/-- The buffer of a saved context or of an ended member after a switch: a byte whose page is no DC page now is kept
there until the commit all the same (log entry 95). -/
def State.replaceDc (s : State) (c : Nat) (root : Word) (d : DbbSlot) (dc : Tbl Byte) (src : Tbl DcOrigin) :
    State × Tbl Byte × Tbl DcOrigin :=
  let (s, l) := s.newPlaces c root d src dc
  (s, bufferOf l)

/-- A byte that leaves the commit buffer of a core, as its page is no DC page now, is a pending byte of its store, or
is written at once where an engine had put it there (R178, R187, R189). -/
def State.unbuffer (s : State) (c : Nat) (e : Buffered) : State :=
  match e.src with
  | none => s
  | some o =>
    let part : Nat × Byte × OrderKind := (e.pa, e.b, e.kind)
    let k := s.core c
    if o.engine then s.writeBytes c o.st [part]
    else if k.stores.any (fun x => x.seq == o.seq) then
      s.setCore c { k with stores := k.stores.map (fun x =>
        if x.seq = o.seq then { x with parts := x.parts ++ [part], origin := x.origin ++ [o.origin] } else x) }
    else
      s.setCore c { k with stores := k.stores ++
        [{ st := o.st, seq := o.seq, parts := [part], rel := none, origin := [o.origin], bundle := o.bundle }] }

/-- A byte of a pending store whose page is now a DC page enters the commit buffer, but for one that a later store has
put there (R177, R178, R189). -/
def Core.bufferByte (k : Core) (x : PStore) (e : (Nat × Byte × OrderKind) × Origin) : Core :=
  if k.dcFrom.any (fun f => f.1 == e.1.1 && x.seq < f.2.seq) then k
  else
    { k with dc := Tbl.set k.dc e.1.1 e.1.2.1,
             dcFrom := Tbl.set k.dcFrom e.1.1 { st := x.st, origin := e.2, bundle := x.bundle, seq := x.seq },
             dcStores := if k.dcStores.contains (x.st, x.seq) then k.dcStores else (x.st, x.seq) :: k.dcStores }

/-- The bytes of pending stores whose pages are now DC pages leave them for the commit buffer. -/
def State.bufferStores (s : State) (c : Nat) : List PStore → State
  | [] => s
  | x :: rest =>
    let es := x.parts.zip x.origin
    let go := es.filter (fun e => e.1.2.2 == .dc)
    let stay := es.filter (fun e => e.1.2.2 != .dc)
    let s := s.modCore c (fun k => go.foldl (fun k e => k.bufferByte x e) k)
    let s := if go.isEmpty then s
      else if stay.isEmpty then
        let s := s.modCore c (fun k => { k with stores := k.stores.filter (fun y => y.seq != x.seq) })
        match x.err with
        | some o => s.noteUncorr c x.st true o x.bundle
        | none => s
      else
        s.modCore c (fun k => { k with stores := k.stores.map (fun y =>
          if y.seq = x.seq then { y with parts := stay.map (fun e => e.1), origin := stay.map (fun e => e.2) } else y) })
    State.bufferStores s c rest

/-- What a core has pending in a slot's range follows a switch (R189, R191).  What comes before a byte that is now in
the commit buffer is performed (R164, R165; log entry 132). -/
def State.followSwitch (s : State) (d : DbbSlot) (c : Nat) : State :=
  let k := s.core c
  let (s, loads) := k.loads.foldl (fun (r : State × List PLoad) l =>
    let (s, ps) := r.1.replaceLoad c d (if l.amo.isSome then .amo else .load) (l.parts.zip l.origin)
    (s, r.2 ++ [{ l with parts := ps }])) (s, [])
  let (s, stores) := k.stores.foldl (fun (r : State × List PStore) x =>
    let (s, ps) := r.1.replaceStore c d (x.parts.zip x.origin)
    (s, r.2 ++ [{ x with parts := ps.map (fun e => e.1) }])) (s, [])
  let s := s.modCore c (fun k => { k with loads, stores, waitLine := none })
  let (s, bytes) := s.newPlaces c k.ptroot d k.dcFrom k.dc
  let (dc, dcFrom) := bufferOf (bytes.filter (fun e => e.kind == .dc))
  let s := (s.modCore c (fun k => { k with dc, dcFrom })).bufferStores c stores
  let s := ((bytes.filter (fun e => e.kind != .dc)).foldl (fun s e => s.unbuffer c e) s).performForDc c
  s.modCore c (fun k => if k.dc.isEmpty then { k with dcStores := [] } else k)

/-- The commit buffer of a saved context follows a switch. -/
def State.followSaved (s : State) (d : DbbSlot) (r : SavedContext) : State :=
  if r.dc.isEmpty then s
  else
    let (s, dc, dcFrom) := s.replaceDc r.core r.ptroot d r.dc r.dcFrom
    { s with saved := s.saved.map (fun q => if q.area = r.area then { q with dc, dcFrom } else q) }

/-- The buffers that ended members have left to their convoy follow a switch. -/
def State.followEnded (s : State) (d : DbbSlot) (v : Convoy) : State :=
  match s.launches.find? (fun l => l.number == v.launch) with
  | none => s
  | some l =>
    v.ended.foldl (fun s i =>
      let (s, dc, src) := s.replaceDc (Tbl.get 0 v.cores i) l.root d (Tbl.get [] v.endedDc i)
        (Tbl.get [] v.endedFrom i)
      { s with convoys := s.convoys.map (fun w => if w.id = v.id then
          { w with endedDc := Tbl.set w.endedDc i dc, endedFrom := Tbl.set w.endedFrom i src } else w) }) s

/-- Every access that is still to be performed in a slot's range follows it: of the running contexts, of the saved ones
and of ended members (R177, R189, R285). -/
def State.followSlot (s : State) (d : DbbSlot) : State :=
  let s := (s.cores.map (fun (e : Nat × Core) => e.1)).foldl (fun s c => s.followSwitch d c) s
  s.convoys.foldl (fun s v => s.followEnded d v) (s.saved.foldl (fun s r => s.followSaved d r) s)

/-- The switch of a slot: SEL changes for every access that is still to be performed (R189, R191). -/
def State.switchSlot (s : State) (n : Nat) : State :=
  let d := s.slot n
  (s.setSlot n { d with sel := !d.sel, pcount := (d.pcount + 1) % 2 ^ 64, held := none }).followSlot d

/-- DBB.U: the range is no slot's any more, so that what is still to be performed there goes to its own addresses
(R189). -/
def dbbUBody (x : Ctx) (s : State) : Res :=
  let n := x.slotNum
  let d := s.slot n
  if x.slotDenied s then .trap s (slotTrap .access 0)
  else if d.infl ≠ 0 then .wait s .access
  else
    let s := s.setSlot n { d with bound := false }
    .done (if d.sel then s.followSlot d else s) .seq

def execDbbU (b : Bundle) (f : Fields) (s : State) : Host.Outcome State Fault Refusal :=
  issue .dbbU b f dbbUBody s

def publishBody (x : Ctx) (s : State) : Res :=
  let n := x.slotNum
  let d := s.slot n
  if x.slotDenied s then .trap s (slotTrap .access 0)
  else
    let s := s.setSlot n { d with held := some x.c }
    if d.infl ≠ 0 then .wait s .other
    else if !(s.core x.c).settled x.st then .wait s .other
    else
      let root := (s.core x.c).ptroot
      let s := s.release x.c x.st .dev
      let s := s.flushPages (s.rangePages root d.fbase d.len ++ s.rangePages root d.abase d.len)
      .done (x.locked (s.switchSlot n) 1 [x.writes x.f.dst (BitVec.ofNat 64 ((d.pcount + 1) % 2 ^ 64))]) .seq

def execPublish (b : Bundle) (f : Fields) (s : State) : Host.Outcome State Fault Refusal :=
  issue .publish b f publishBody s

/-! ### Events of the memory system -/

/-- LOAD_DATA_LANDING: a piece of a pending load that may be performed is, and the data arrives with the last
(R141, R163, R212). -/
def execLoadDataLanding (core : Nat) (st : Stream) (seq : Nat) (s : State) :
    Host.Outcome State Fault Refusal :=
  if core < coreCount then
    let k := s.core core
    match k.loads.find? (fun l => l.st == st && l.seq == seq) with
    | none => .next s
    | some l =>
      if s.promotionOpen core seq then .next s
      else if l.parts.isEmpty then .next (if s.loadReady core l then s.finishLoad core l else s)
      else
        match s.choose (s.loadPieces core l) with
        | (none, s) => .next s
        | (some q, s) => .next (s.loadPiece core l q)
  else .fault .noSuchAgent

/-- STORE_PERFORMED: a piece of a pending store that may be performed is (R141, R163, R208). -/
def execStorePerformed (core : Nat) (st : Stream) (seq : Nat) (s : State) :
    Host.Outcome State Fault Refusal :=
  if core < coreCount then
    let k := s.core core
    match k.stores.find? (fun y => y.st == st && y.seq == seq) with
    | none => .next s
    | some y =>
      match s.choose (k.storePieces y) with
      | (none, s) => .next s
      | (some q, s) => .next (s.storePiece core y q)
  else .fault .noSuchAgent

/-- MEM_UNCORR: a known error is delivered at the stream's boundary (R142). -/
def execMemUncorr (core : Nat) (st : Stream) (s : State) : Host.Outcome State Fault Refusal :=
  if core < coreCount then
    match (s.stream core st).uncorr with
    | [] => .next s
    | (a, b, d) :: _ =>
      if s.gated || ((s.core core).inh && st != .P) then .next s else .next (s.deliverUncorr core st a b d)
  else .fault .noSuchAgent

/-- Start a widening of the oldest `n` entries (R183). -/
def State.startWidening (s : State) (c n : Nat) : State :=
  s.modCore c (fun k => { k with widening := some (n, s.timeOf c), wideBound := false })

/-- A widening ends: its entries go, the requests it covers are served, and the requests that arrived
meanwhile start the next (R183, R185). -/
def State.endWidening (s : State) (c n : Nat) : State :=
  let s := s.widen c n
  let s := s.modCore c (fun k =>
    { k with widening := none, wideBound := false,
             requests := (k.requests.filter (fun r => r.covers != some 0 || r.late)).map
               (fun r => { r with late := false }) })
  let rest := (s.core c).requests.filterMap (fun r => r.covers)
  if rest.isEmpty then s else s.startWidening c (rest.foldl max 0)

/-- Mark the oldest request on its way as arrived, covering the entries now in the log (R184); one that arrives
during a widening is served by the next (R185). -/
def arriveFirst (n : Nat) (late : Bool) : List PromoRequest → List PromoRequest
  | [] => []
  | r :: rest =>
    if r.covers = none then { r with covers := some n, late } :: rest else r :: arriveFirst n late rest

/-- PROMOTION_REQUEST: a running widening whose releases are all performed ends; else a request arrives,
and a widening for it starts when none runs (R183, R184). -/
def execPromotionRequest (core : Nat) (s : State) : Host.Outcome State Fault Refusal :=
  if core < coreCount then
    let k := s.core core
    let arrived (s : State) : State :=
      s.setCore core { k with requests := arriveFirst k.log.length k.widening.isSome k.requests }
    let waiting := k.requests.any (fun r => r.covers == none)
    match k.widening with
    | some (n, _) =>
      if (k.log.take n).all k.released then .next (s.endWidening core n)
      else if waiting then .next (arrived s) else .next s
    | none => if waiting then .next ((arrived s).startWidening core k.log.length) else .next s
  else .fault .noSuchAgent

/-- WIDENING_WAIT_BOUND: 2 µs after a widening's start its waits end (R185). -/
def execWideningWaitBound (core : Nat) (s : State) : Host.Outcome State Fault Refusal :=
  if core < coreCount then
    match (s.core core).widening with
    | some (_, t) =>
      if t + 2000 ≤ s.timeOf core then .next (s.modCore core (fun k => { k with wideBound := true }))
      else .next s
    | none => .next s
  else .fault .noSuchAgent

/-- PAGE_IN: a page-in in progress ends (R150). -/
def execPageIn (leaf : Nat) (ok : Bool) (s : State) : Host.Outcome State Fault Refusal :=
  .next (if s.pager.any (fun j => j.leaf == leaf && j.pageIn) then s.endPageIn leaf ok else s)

──────────

Task description: Every line above from the line with "dcStores := if" to the line with "else if stay.isEmpty then", inclusive, must be returned exactly; no other line belongs in the reply.

Task output:
             dcStores := if k.dcStores.contains (x.st, x.seq) then k.dcStores else (x.st, x.seq) :: k.dcStores }

/-- The bytes of pending stores whose pages are now DC pages leave them for the commit buffer. -/
def State.bufferStores (s : State) (c : Nat) : List PStore → State
  | [] => s
  | x :: rest =>
    let es := x.parts.zip x.origin
    let go := es.filter (fun e => e.1.2.2 == .dc)
    let stay := es.filter (fun e => e.1.2.2 != .dc)
    let s := s.modCore c (fun k => go.foldl (fun k e => k.bufferByte x e) k)
    let s := if go.isEmpty then s
      else if stay.isEmpty then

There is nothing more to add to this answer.